──────── Record set ────────
-- ==== Sys2Proof/Machine/Step.lean ====
section
/-! DEFINITION. The step of the machine: the next event of the schedule, or the core alone (60 R466, 20 R130). -/

namespace Sys2Proof.Machine

/-- A core step, and the changes of CNTL that waited for its end. -/
def coreTurn (s : State) : Result := thenNext (coreStep s) applyPending

/-- The WARN input becomes active where that is an edge (60 R484). -/
def State.warnEdge (s : State) : Bool := s.variant == .am29200 && !s.pins.warn

/-- The edge recognised at the end of the step in which it fell. DESIGN CHOICE (log 39): where a RESET falls between the
transfers of a multiple in the same step, the edge counts as later, and WARN is taken before the instruction at 0. -/
def latchWarn (s : State) : State :=
  { s with warnSoon := false, warnLatch := true, pins := { s.pins with warn := true } }

/-- A core step within which WARN becomes active: a trap of priority 2 or 3 at its end is lost (60 R468 item 4). -/
def warnTurn (s : State) : Result :=
  if s.warnEdge then onNext latchWarn (coreTurn { s with warnSoon := true }) else coreTurn s

/-- One event of the schedule. -/
def runEvent (e : Event) (s : State) : Result :=
  match e with
  | .core => coreTurn s
  | .warn => warnTurn s
  | .agent m => runMove m s
  | .mid m => runMove m s
  | .gap => .next s
  | .reset | .midReset => .next (resetPin s)
  | .cntl v | .midCntl v => thenNext (cntlMove v s) applyPending

/-- Events that use the bus at a lower priority than DMA (20 R131). -/
def needsBus (s : State) : Event → Bool
  | .core | .warn => true
  | .agent m | .mid m => m.needsBus
  | .cntl v | .midCntl v => stepsCore v s && s.multiple.isNone
  | _ => false

/-- One step: the first event of the schedule; with none left the core steps on (log 8). A DMA channel with a request
goes before an event that uses the bus, which stays in the schedule (20 R131, 61 R617). -/
def step (s : State) : Host.Outcome State Fault Refusal :=
  match s.schedule with
  | [] => if busTaken s then dmaMove s else coreTurn s
  | e :: r => if needsBus s e && busTaken s then dmaMove s else runEvent e { s with schedule := r }

/-- The state with an instruction stored where the next core step fetches (log 6). -/
def State.withFetchWord (s : State) (nbits w : Nat) : State := placeWord s s.pc (tableWord nbits w)

end Sys2Proof.Machine
end

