-- ==== Sys2Proof/Laws/Bits.lean ====
section
/-! SUPPORT. Single bits and fields of a word under putBit, and the flags of ALU Status and CPS under their updates. -/

namespace Sys2Proof.Machine

theorem getLsbD_one_shiftLeft (k j : Nat) (hk : k < 32) :
    ((1#32 <<< k).getLsbD j) = decide (j = k) := by
  rw [BitVec.getLsbD_shiftLeft]
  by_cases h : j = k
  · subst h; simp [hk]
  · by_cases hlt : j < k
    · simp [hlt, h]
    · have : j - k ≠ 0 := by omega
      simp [h, hlt, this]

theorem getLsbD_putBit (w : Word) (k j : Nat) (b : Bool) (hk : k < 32) :
    (putBit w k b).getLsbD j = if j = k then b else w.getLsbD j := by
  unfold putBit
  cases b
  · simp only [Bool.false_eq_true, if_false, BitVec.getLsbD_and, BitVec.getLsbD_not, getLsbD_one_shiftLeft k j hk]
    by_cases h : j = k
    · simp [h]
    · by_cases hj : j < 32
      · simp [h, hj]
      · have : w.getLsbD j = false := BitVec.getLsbD_of_ge w j (by omega)
        simp [this, h]
  · simp only [if_true, BitVec.getLsbD_or, getLsbD_one_shiftLeft k j hk]
    by_cases h : j = k <;> simp [h]

theorem bit_putBit_same (w : Word) (k : Nat) (b : Bool) (hk : k < 32) : bit (putBit w k b) k = b := by
  simp [bit, getLsbD_putBit w k k b hk]

theorem bit_putBit_ne (w : Word) (k j : Nat) (b : Bool) (hk : k < 32) (h : j ≠ k) :
    bit (putBit w k b) j = bit w j := by
  simp [bit, getLsbD_putBit w k j b hk, h]

/-- A field that does not contain the replaced bit. -/
theorem bits_putBit_outside (w : Word) (k lo n : Nat) (b : Bool) (hk : k < 32) (h : k < lo ∨ lo + n ≤ k) :
    bits (putBit w k b) lo n = bits w lo n := by
  apply BitVec.eq_of_getLsbD_eq
  intro i hi
  have : lo + i ≠ k := by omega
  simp [bits, BitVec.getLsbD_extractLsb', getLsbD_putBit w k (lo + i) b hk, this]

/-! ### ALU Status under the flag updates -/

theorem aluVNZC_v (w : Word) (v n z c : Bool) : bit (aluVNZC w v n z c) 10 = v := by
  simp [aluVNZC, bit_putBit_ne, bit_putBit_same]

theorem aluVNZC_n (w : Word) (v n z c : Bool) : bit (aluVNZC w v n z c) 9 = n := by
  simp [aluVNZC, bit_putBit_ne, bit_putBit_same]

theorem aluVNZC_z (w : Word) (v n z c : Bool) : bit (aluVNZC w v n z c) 8 = z := by
  simp [aluVNZC, bit_putBit_ne, bit_putBit_same]

theorem aluVNZC_c (w : Word) (v n z c : Bool) : bit (aluVNZC w v n z c) 7 = c := by
  simp [aluVNZC, bit_putBit_same]

theorem aluVNZC_df (w : Word) (v n z c : Bool) : bit (aluVNZC w v n z c) 11 = bit w 11 := by
  simp [aluVNZC, bit_putBit_ne]

theorem aluVNZC_bp (w : Word) (v n z c : Bool) : bits (aluVNZC w v n z c) 5 2 = bits w 5 2 := by
  simp [aluVNZC, bits_putBit_outside]

theorem aluVNZC_fc (w : Word) (v n z c : Bool) : bits (aluVNZC w v n z c) 0 5 = bits w 0 5 := by
  simp [aluVNZC, bits_putBit_outside]

/-! ### CPS under trace copy and trap entry -/

theorem bit_traceCopy_ne (w : Word) (j : Nat) (h : j ≠ 12) : bit (traceCopy w) j = bit w j :=
  bit_putBit_ne w 12 j _ (by decide) h

theorem bit_traceCopy_tp (w : Word) : bit (traceCopy w) 12 = bit w 13 := bit_putBit_same w 12 _ (by decide)

theorem bits_traceCopy_im (w : Word) : bits (traceCopy w) 2 2 = bits w 2 2 :=
  bits_putBit_outside w 12 2 2 _ (by decide) (by decide)

end Sys2Proof.Machine
end

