-- ==== Sys2Proof/Laws/State.lean ====
section
/-! SUPPORT. What every update of the state leaves and gives, field by field. -/

namespace Sys2Proof.Machine

variable (s : State)


/-! ### markMultiple -/

@[simp] theorem markMultiple_variant : s.markMultiple.variant = s.variant := rfl
@[simp] theorem markMultiple_strap : s.markMultiple.strap = s.strap := rfl
@[simp] theorem markMultiple_pc : s.markMultiple.pc = s.pc := rfl
@[simp] theorem markMultiple_npc : s.markMultiple.npc = s.npc := rfl
@[simp] theorem markMultiple_prevPc : s.markMultiple.prevPc = s.prevPc := rfl
@[simp] theorem markMultiple_gr1 : s.markMultiple.gr1 = s.gr1 := rfl
@[simp] theorem markMultiple_shadow : s.markMultiple.shadow = s.shadow := rfl
@[simp] theorem markMultiple_gr : s.markMultiple.gr = s.gr := rfl
@[simp] theorem markMultiple_lr : s.markMultiple.lr = s.lr := rfl
@[simp] theorem markMultiple_vab : s.markMultiple.vab = s.vab := rfl
@[simp] theorem markMultiple_ops : s.markMultiple.ops = s.ops := rfl
@[simp] theorem markMultiple_cps : s.markMultiple.cps = s.cps := rfl
@[simp] theorem markMultiple_cha : s.markMultiple.cha = s.cha := rfl
@[simp] theorem markMultiple_chd : s.markMultiple.chd = s.chd := rfl
@[simp] theorem markMultiple_chc : s.markMultiple.chc = s.chc := rfl
@[simp] theorem markMultiple_rbp : s.markMultiple.rbp = s.rbp := rfl
@[simp] theorem markMultiple_tmc : s.markMultiple.tmc = s.tmc := rfl
@[simp] theorem markMultiple_tmr : s.markMultiple.tmr = s.tmr := rfl
@[simp] theorem markMultiple_pc0 : s.markMultiple.pc0 = s.pc0 := rfl
@[simp] theorem markMultiple_pc1 : s.markMultiple.pc1 = s.pc1 := rfl
@[simp] theorem markMultiple_pc2 : s.markMultiple.pc2 = s.pc2 := rfl
@[simp] theorem markMultiple_ipa : s.markMultiple.ipa = s.ipa := rfl
@[simp] theorem markMultiple_ipb : s.markMultiple.ipb = s.ipb := rfl
@[simp] theorem markMultiple_ipc : s.markMultiple.ipc = s.ipc := rfl
@[simp] theorem markMultiple_q : s.markMultiple.q = s.q := rfl
@[simp] theorem markMultiple_alu : s.markMultiple.alu = s.alu := rfl
@[simp] theorem markMultiple_fzSettle : s.markMultiple.fzSettle = s.fzSettle := rfl
@[simp] theorem markMultiple_chcMl : s.markMultiple.chcMl = s.chcMl := rfl
@[simp] theorem markMultiple_mode : s.markMultiple.mode = s.mode := rfl
@[simp] theorem markMultiple_warnLatch : s.markMultiple.warnLatch = s.warnLatch := rfl
@[simp] theorem markMultiple_warnSoon : s.markMultiple.warnSoon = s.warnSoon := rfl
@[simp] theorem markMultiple_flight : s.markMultiple.flight = s.flight := rfl
@[simp] theorem markMultiple_multiple : s.markMultiple.multiple = s.multiple := rfl
@[simp] theorem markMultiple_dbg : s.markMultiple.dbg = s.dbg := rfl
@[simp] theorem markMultiple_mem : s.markMultiple.mem = s.mem := rfl
@[simp] theorem markMultiple_romWritable : s.markMultiple.romWritable = s.romWritable := rfl
@[simp] theorem markMultiple_rmct : s.markMultiple.rmct = s.rmct := rfl
@[simp] theorem markMultiple_rmcf : s.markMultiple.rmcf = s.rmcf := rfl
@[simp] theorem markMultiple_drct : s.markMultiple.drct = s.drct := rfl
@[simp] theorem markMultiple_drcf : s.markMultiple.drcf = s.drcf := rfl
@[simp] theorem markMultiple_drm0 : s.markMultiple.drm0 = s.drm0 := rfl
@[simp] theorem markMultiple_drm1 : s.markMultiple.drm1 = s.drm1 := rfl
@[simp] theorem markMultiple_drm2 : s.markMultiple.drm2 = s.drm2 := rfl
@[simp] theorem markMultiple_drm3 : s.markMultiple.drm3 = s.drm3 := rfl
@[simp] theorem markMultiple_pict0 : s.markMultiple.pict0 = s.pict0 := rfl
@[simp] theorem markMultiple_pict1 : s.markMultiple.pict1 = s.pict1 := rfl
@[simp] theorem markMultiple_ict : s.markMultiple.ict = s.ict := rfl
@[simp] theorem markMultiple_dma0 : s.markMultiple.dma0 = s.dma0 := rfl
@[simp] theorem markMultiple_dma1 : s.markMultiple.dma1 = s.dma1 := rfl
@[simp] theorem markMultiple_tailAddr : s.markMultiple.tailAddr = s.tailAddr := rfl
@[simp] theorem markMultiple_tailCount : s.markMultiple.tailCount = s.tailCount := rfl
@[simp] theorem markMultiple_poct : s.markMultiple.poct = s.poct := rfl
@[simp] theorem markMultiple_pout : s.markMultiple.pout = s.pout := rfl
@[simp] theorem markMultiple_poen : s.markMultiple.poen = s.poen := rfl
@[simp] theorem markMultiple_pioSeen : s.markMultiple.pioSeen = s.pioSeen := rfl
@[simp] theorem markMultiple_pioAge : s.markMultiple.pioAge = s.pioAge := rfl
@[simp] theorem markMultiple_serial : s.markMultiple.serial = s.serial := rfl
@[simp] theorem markMultiple_pport : s.markMultiple.pport = s.pport := rfl
@[simp] theorem markMultiple_video : s.markMultiple.video = s.video := rfl
@[simp] theorem markMultiple_pins : s.markMultiple.pins = s.pins := rfl
@[simp] theorem markMultiple_schedule : s.markMultiple.schedule = s.schedule := rfl
@[simp] theorem markMultiple_outbox : s.markMultiple.outbox = s.outbox := rfl
@[simp] theorem markMultiple_free : s.markMultiple.free = s.free := rfl

/-! ### reserve -/

@[simp] theorem reserve_variant : s.reserve.variant = s.variant := rfl
@[simp] theorem reserve_strap : s.reserve.strap = s.strap := rfl
@[simp] theorem reserve_pc : s.reserve.pc = s.pc := rfl
@[simp] theorem reserve_npc : s.reserve.npc = s.npc := rfl
@[simp] theorem reserve_prevPc : s.reserve.prevPc = s.prevPc := rfl
@[simp] theorem reserve_gr1 : s.reserve.gr1 = s.gr1 := rfl
@[simp] theorem reserve_shadow : s.reserve.shadow = s.shadow := rfl
@[simp] theorem reserve_gr : s.reserve.gr = s.gr := rfl
@[simp] theorem reserve_lr : s.reserve.lr = s.lr := rfl
@[simp] theorem reserve_vab : s.reserve.vab = s.vab := rfl
@[simp] theorem reserve_ops : s.reserve.ops = s.ops := rfl
@[simp] theorem reserve_cps : s.reserve.cps = s.cps := rfl
@[simp] theorem reserve_cha : s.reserve.cha = s.cha := rfl
@[simp] theorem reserve_chd : s.reserve.chd = s.chd := rfl
@[simp] theorem reserve_chc : s.reserve.chc = s.chc := rfl
@[simp] theorem reserve_rbp : s.reserve.rbp = s.rbp := rfl
@[simp] theorem reserve_tmc : s.reserve.tmc = s.tmc := rfl
@[simp] theorem reserve_tmr : s.reserve.tmr = s.tmr := rfl
@[simp] theorem reserve_pc0 : s.reserve.pc0 = s.pc0 := rfl
@[simp] theorem reserve_pc1 : s.reserve.pc1 = s.pc1 := rfl
@[simp] theorem reserve_pc2 : s.reserve.pc2 = s.pc2 := rfl
@[simp] theorem reserve_ipa : s.reserve.ipa = s.ipa := rfl
@[simp] theorem reserve_ipb : s.reserve.ipb = s.ipb := rfl
@[simp] theorem reserve_ipc : s.reserve.ipc = s.ipc := rfl
@[simp] theorem reserve_q : s.reserve.q = s.q := rfl
@[simp] theorem reserve_alu : s.reserve.alu = s.alu := rfl
@[simp] theorem reserve_recent : s.reserve.recent = s.recent := rfl
@[simp] theorem reserve_fzSettle : s.reserve.fzSettle = s.fzSettle := rfl
@[simp] theorem reserve_chcMl : s.reserve.chcMl = s.chcMl := rfl
@[simp] theorem reserve_mode : s.reserve.mode = s.mode := rfl
@[simp] theorem reserve_warnLatch : s.reserve.warnLatch = s.warnLatch := rfl
@[simp] theorem reserve_warnSoon : s.reserve.warnSoon = s.warnSoon := rfl
@[simp] theorem reserve_flight : s.reserve.flight = s.flight := rfl
@[simp] theorem reserve_multiple : s.reserve.multiple = s.multiple := rfl
@[simp] theorem reserve_dbg : s.reserve.dbg = s.dbg := rfl
@[simp] theorem reserve_mem : s.reserve.mem = s.mem := rfl
@[simp] theorem reserve_romWritable : s.reserve.romWritable = s.romWritable := rfl
@[simp] theorem reserve_rmct : s.reserve.rmct = s.rmct := rfl
@[simp] theorem reserve_rmcf : s.reserve.rmcf = s.rmcf := rfl
@[simp] theorem reserve_drct : s.reserve.drct = s.drct := rfl
@[simp] theorem reserve_drcf : s.reserve.drcf = s.drcf := rfl
@[simp] theorem reserve_drm0 : s.reserve.drm0 = s.drm0 := rfl
@[simp] theorem reserve_drm1 : s.reserve.drm1 = s.drm1 := rfl
@[simp] theorem reserve_drm2 : s.reserve.drm2 = s.drm2 := rfl
@[simp] theorem reserve_drm3 : s.reserve.drm3 = s.drm3 := rfl
@[simp] theorem reserve_pict0 : s.reserve.pict0 = s.pict0 := rfl
@[simp] theorem reserve_pict1 : s.reserve.pict1 = s.pict1 := rfl
@[simp] theorem reserve_ict : s.reserve.ict = s.ict := rfl
@[simp] theorem reserve_dma0 : s.reserve.dma0 = s.dma0 := rfl
@[simp] theorem reserve_dma1 : s.reserve.dma1 = s.dma1 := rfl
@[simp] theorem reserve_tailAddr : s.reserve.tailAddr = s.tailAddr := rfl
@[simp] theorem reserve_tailCount : s.reserve.tailCount = s.tailCount := rfl
@[simp] theorem reserve_poct : s.reserve.poct = s.poct := rfl
@[simp] theorem reserve_pout : s.reserve.pout = s.pout := rfl
@[simp] theorem reserve_poen : s.reserve.poen = s.poen := rfl
@[simp] theorem reserve_pioSeen : s.reserve.pioSeen = s.pioSeen := rfl
@[simp] theorem reserve_pioAge : s.reserve.pioAge = s.pioAge := rfl
@[simp] theorem reserve_serial : s.reserve.serial = s.serial := rfl
@[simp] theorem reserve_pport : s.reserve.pport = s.pport := rfl
@[simp] theorem reserve_video : s.reserve.video = s.video := rfl
@[simp] theorem reserve_pins : s.reserve.pins = s.pins := rfl
@[simp] theorem reserve_schedule : s.reserve.schedule = s.schedule := rfl
@[simp] theorem reserve_outbox : s.reserve.outbox = s.outbox := rfl
@[simp] theorem reserve_free : s.reserve.free = s.free + freeSlots := rfl
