-- ==== Sys2Proof/Laws/Access.lean ====
section
/-! SUPPORT. Accesses of memory: what `locate` depends on and keeps of an address, what a load of ROM or DRAM and a
store of DRAM do, and one round of a multiple. -/

namespace Sys2Proof.Machine

theorem SameDevices.trans {s t u : State} (a : SameDevices s t) (b : SameDevices t u) : SameDevices s u := by
  obtain ⟨d1, d2, d3, d4, d5, d6, d7, d8, d9, d10, d11, d12, d13, d14, d15, d16, d17, d18, d19⟩ := a
  obtain ⟨e1, e2, e3, e4, e5, e6, e7, e8, e9, e10, e11, e12, e13, e14, e15, e16, e17, e18, e19⟩ := b
  constructor <;> simp_all

/-! ### Addresses -/

/-- The words a store may not change depend on the devices and on npc (20 R134). -/
theorem wordsAhead_congr {s t : State} (h : SameDevices s t) (hn : t.npc = s.npc) : t.wordsAhead = s.wordsAhead := by
  unfold State.wordsAhead State.injecting
  rw [h.dbg, h.mode, hn]

theorem hitsWords_congr {s t : State} (h : SameDevices s t) (l : List Word) (p : Word) :
    hitsWords t l p = hitsWords s l p := by
  simp only [hitsWords, physical, locate_congr h]

theorem hitsNextWords_congr {s t : State} (h : SameDevices s t) (hn : t.npc = s.npc) (p : Word) :
    hitsNextWords t p = hitsNextWords s p := by
  simp only [hitsNextWords, wordsAhead_congr h hn, hitsWords_congr h]

/-- A mapping keeps the low 16 address bits (20 R119). -/
theorem mapOne_low16 {d a p : Word} (h : mapOne d a = some p) : bits p 0 16 = bits a 0 16 := by
  unfold mapOne at h
  split at h
  · have := Option.some.inj h
    subst this
    apply BitVec.eq_of_getLsbD_eq
    intro i hi
    simp only [bits, BitVec.getLsbD_extractLsb', hi, decide_true, Bool.true_and, Nat.zero_add]
    show BitVec.getLsbD (w := 8 + 8 + 16) (0x40#8 ++ BitVec.extractLsb' 0 8 d ++ BitVec.extractLsb' 0 16 a) i = _
    rw [BitVec.getLsbD_append]
    simp [hi]
  · cases h

theorem translate_low16 {s : State} {a p : Word} (h : Machine.translate s a = some p) :
    bits p 0 16 = bits a 0 16 := by
  unfold Machine.translate at h
  repeat' split at h
  all_goals first | (cases h; exact mapOne_low16 ‹_›) | exact mapOne_low16 h

theorem locateDram_self {s : State} {a p : Word} {w : Nat} (h : locateDram s a = .dram p w) : p = a := by
  unfold locateDram at h
  simp only at h
  repeat' split at h
  all_goals first | (cases h; rfl) | cases h

/-- The physical address of a DRAM access keeps the low 16 bits. -/
theorem locate_dram_low16 {s : State} {a p : Word} {w : Nat} (h : locate s a = .dram p w) :
    bits p 0 16 = bits a 0 16 := by
  unfold locate at h
  split at h
  · exfalso
    unfold locateRom at h
    simp only at h
    repeat' split at h
    all_goals cases h
  · rw [locateDram_self h]
  · split at h
    · next e => rw [locateDram_self h]; exact translate_low16 e
    · cases h
  · unfold locateVdram at h
    split at h
    · cases h
    · next hne => exact absurd h (hne _ _)
  all_goals cases h

theorem bits_low_of_low16 {a p : Word} (h : bits p 0 16 = bits a 0 16) : bits p 0 2 = bits a 0 2 := by
  apply BitVec.eq_of_getLsbD_eq
  intro i hi
  have : (bits p 0 16).getLsbD i = (bits a 0 16).getLsbD i := by rw [h]
  simpa [bits, hi, show i < 16 by omega] using this

/-- A word address and the two low bits. -/
theorem toNat_eq_wordAligned (p : Word) : p.toNat = (wordAligned p).toNat + (bits p 0 2).toNat := by
  have e : wordAligned p = (p >>> 2) <<< 2 := by
    apply BitVec.eq_of_getLsbD_eq
    intro i hi
    simp only [wordAligned]
    interval_cases i <;> simp
  have : (wordAligned p).toNat = p.toNat / 4 * 4 := by
    rw [e]
    simp [Nat.shiftLeft_eq, Nat.shiftRight_eq_div_pow]
    have := p.isLt
    omega
  rw [this]
  simp [bits]
  omega

/-- A multiple of 4 is its own word address. -/
theorem wordAligned_of_low {p : Word} (h : bits p 0 2 = 0) : wordAligned p = p := by
  apply BitVec.eq_of_toNat_eq
  have := toNat_eq_wordAligned p
  rw [h] at this
  simpa using this.symm

/-- An instruction word of ROM or DRAM is fetched from its physical address. -/
theorem fetch_of_physical {s : State} {a p : Word} (h : physical s a = some p) (ha : bits a 0 2 = 0) :
    bits p 0 2 = 0 ∧ fetch s a = .word (Memory.word s.mem p.toNat) := by
  unfold physical at h
  unfold fetch wordAt
  split at h
  · next x w e => cases h; exact ⟨ha, by rw [e]; simp only [wordAligned_of_low ha]; rfl⟩
  · next q w e =>
    cases h
    have := (bits_low_of_low16 (locate_dram_low16 e)).trans ha
    exact ⟨this, by rw [e]; simp only [wordAligned_of_low this]; rfl⟩
  · cases h

/-! ### Data -/

theorem optDefined_cases {opt : BitVec 3} (h : optDefined opt = true) : opt = 0 ∨ opt = 1 ∨ opt = 2 := by
  simp only [optDefined, Bool.or_eq_true, beq_iff_eq] at h
  tauto
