/-! ### Branches -/

theorem branchTo (hs : P s) {taken : Bool} {target : Word} (ht : P (finishTo target s)) :
    P (Machine.branchTo taken target s) := by
  unfold Machine.branchTo
  split
  · exact ht
  · exact h.finish hs

theorem writeBranch (hs : P s) {n : AbsReg} {v target : Word} {taken : Bool}
    (ht : ∀ t, P t → t.pc = s.pc → P (finishTo target t)) : Answers Q (Machine.writeBranch n v taken target s) :=
  h.writeThen hs fun t hp e => h.ends (h.branchTo hp (ht t hp e))

/-- The target of a direct branch from the instruction's own address. -/
theorem branchFrom {t : State} (ht : P t) (e : t.pc = s.pc) (abs : Bool) (disp : BitVec 16) :
    P (finishTo (jumpTarget abs disp s.pc) t) := e ▸ h.branch abs disp ht

theorem execJmp (hs : P s) (abs : Bool) (disp : BitVec 16) : Answers Q (Machine.execJmp abs disp s) :=
  h.ends (h.branchTo (h.enter hs) (h.branchFrom (h.enter hs) rfl abs disp))

theorem runJumpIf (hs : P s) (sense abs : Bool) (ra : RegNum) (disp : BitVec 16) :
    Answers Q (Machine.runJumpIf sense abs ra disp s) := by
  unfold Machine.runJumpIf
  split
  · exact h.guarded hs fun _ => h.ends (h.branchTo (h.enter hs) (h.branchFrom (h.enter hs) rfl abs disp))
  · trivial

theorem execJmpi (hs : P s) (rb : RegNum) : Answers Q (Machine.execJmpi rb s) := by
  unfold Machine.execJmpi
  split
  · exact h.guarded hs fun _ => h.ends (h.branchTo (h.enter hs) (h.jump _ (h.enter hs)))
  · trivial

theorem runJumpIfReg (hs : P s) (sense : Bool) (ra rb : RegNum) :
    Answers Q (Machine.runJumpIfReg sense ra rb s) := by
  unfold Machine.runJumpIfReg
  split
  · exact h.guarded hs fun _ => h.ends (h.branchTo (h.enter hs) (h.jump _ (h.enter hs)))
  · trivial

theorem execJmpfdec (hs : P s) (abs : Bool) (ra : RegNum) (disp : BitVec 16) :
    Answers Q (Machine.execJmpfdec abs ra disp s) := by
  unfold Machine.execJmpfdec
  split
  · exact h.guarded hs fun _ => h.writeBranch (h.enter hs) fun t ht e => h.branchFrom ht e abs disp
  · trivial

theorem execCall (hs : P s) (abs : Bool) (ra : RegNum) (disp : BitVec 16) :
    Answers Q (Machine.execCall abs ra disp s) := by
  unfold Machine.execCall
  split
  · exact h.guarded hs fun _ => h.writeBranch (h.enter hs) fun t ht e => h.branchFrom ht e abs disp
  · trivial

theorem execCalli (hs : P s) (ra rb : RegNum) : Answers Q (Machine.execCalli ra rb s) := by
  unfold Machine.execCalli
  split
  · exact h.guarded hs fun _ => h.writeBranch (h.enter hs) fun t ht _ => h.jump _ ht
  · trivial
────────
Produce a word-for-word copy of everything above from the line holding "opt = 2 := by" down to the line holding "own address. -/", with both of those lines kept.

theorem optDefined_cases {opt : BitVec 3} (h : optDefined opt = true) : opt = 0 ∨ opt = 1 ∨ opt = 2 := by
  simp only [optDefined, Bool.or_eq_true, beq_iff_eq] at h
  tauto
/-! ### Branches -/

theorem branchTo (hs : P s) {taken : Bool} {target : Word} (ht : P (finishTo target s)) :
    P (Machine.branchTo taken target s) := by
  unfold Machine.branchTo
  split
  · exact ht
  · exact h.finish hs

theorem writeBranch (hs : P s) {n : AbsReg} {v target : Word} {taken : Bool}
    (ht : ∀ t, P t → t.pc = s.pc → P (finishTo target t)) : Answers Q (Machine.writeBranch n v taken target s) :=
  h.writeThen hs fun t hp e => h.ends (h.branchTo hp (ht t hp e))

/-- The target of a direct branch from the instruction's own address. -/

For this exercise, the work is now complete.